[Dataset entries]

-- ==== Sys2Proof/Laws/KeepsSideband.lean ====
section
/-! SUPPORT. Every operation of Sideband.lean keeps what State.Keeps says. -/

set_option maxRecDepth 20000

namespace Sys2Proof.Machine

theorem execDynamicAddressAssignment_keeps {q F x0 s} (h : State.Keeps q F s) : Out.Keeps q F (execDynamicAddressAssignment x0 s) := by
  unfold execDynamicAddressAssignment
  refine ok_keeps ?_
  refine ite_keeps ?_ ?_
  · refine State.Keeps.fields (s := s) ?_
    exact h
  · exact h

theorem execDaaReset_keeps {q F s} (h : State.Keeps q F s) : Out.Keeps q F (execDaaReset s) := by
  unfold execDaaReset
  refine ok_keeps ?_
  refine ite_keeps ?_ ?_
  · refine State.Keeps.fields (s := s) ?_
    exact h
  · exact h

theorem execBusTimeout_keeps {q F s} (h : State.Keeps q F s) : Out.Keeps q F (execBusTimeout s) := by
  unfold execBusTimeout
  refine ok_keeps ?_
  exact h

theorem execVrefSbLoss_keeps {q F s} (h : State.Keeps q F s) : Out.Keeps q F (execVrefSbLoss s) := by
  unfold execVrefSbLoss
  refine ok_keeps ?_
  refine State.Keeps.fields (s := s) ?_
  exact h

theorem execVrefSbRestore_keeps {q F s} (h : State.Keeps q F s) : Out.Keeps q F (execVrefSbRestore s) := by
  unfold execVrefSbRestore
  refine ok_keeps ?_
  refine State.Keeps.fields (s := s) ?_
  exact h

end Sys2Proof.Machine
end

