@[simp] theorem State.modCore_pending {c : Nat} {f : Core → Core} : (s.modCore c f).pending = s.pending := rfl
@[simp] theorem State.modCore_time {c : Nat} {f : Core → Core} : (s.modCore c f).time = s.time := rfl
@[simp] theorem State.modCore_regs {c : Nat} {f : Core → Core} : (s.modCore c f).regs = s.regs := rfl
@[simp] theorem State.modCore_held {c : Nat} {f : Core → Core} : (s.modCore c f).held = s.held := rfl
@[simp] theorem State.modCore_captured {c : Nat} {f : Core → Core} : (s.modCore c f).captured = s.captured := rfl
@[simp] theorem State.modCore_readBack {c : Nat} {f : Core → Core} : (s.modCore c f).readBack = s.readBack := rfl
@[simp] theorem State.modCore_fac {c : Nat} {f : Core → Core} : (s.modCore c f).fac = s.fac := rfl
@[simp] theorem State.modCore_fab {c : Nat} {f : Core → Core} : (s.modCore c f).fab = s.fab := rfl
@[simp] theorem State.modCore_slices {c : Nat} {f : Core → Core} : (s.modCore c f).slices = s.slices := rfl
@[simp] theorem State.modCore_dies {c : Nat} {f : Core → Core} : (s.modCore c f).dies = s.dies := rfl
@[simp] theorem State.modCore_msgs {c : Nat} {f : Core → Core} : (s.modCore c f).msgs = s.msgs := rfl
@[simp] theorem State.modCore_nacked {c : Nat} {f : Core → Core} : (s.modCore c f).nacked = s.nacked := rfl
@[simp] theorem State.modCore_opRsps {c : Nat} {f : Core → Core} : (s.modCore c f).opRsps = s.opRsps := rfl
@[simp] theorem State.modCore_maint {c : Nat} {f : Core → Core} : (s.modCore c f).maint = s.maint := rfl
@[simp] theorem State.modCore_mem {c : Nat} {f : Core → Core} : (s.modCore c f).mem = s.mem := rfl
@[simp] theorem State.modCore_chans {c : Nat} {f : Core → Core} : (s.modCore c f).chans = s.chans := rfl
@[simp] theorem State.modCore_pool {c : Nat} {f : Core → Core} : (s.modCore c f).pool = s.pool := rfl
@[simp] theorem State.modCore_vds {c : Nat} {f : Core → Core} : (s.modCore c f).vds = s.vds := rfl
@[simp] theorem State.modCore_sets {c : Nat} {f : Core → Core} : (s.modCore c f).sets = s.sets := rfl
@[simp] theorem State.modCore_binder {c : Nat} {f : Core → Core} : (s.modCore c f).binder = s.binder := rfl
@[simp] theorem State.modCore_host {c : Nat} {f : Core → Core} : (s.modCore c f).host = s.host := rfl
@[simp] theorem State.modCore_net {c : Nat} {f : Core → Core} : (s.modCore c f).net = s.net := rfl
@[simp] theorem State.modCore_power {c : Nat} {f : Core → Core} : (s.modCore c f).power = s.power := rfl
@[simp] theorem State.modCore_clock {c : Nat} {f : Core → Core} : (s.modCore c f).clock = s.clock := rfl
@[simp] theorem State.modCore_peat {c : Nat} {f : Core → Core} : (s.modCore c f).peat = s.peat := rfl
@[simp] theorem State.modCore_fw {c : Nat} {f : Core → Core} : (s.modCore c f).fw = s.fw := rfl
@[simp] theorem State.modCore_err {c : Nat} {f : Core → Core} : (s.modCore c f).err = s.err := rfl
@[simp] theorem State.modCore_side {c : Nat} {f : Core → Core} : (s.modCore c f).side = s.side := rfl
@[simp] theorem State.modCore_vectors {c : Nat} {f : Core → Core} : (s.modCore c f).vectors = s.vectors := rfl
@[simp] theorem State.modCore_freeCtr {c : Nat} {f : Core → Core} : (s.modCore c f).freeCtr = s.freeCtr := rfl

--

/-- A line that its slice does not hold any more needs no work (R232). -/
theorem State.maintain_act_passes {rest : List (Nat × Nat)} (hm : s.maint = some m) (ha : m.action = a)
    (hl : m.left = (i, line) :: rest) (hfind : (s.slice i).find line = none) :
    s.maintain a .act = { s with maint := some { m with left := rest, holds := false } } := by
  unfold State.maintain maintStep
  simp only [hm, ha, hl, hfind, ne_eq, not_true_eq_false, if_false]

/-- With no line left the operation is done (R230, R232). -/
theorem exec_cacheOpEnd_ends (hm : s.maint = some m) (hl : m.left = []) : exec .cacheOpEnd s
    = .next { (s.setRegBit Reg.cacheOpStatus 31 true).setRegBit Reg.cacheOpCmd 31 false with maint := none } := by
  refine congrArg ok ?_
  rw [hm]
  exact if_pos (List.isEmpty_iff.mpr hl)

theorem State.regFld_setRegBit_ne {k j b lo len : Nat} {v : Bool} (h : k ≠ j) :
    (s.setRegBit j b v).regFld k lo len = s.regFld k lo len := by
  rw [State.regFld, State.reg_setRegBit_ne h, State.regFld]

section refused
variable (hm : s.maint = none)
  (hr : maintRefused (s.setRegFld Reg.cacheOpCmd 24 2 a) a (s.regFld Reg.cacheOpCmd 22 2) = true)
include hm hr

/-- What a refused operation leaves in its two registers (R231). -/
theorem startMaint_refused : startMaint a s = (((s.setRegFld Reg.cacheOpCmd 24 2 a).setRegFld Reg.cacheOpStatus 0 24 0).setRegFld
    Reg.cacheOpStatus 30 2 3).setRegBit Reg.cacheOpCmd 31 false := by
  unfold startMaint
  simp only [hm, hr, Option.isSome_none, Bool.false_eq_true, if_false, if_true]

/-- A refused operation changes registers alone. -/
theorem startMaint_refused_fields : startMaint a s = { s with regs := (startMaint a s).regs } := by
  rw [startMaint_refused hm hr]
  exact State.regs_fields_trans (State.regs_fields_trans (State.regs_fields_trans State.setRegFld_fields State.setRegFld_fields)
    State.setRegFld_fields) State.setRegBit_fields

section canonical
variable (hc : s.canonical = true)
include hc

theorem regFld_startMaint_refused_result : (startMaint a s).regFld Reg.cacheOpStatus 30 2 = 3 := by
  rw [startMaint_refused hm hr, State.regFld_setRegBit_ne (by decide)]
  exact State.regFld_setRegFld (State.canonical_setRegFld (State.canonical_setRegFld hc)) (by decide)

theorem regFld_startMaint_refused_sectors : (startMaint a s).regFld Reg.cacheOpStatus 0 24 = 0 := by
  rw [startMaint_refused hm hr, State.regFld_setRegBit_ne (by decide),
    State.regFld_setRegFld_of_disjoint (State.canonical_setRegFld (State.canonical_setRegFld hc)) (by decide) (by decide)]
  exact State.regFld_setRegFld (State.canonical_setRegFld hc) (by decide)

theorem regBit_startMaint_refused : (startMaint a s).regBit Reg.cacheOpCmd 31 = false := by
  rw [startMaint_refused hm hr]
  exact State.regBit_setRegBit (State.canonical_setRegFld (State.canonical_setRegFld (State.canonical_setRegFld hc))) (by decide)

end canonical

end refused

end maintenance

» TASK: Starting at the line that contains "s.vds := rfl" and stopping after the line that contains "s.power := rfl", write out every line exactly as it appears above, and no other line.

» COMPLETED EXERCISE:
@[simp] theorem State.modCore_vds {c : Nat} {f : Core → Core} : (s.modCore c f).vds = s.vds := rfl
@[simp] theorem State.modCore_sets {c : Nat} {f : Core → Core} : (s.modCore c f).sets = s.sets := rfl
@[simp] theorem State.modCore_binder {c : Nat} {f : Core → Core} : (s.modCore c f).binder = s.binder := rfl
@[simp] theorem State.modCore_host {c : Nat} {f : Core → Core} : (s.modCore c f).host = s.host := rfl
@[simp] theorem State.modCore_net {c : Nat} {f : Core → Core} : (s.modCore c f).net = s.net := rfl
@[simp] theorem State.modCore_power {c : Nat} {f : Core → Core} : (s.modCore c f).power = s.power := rfl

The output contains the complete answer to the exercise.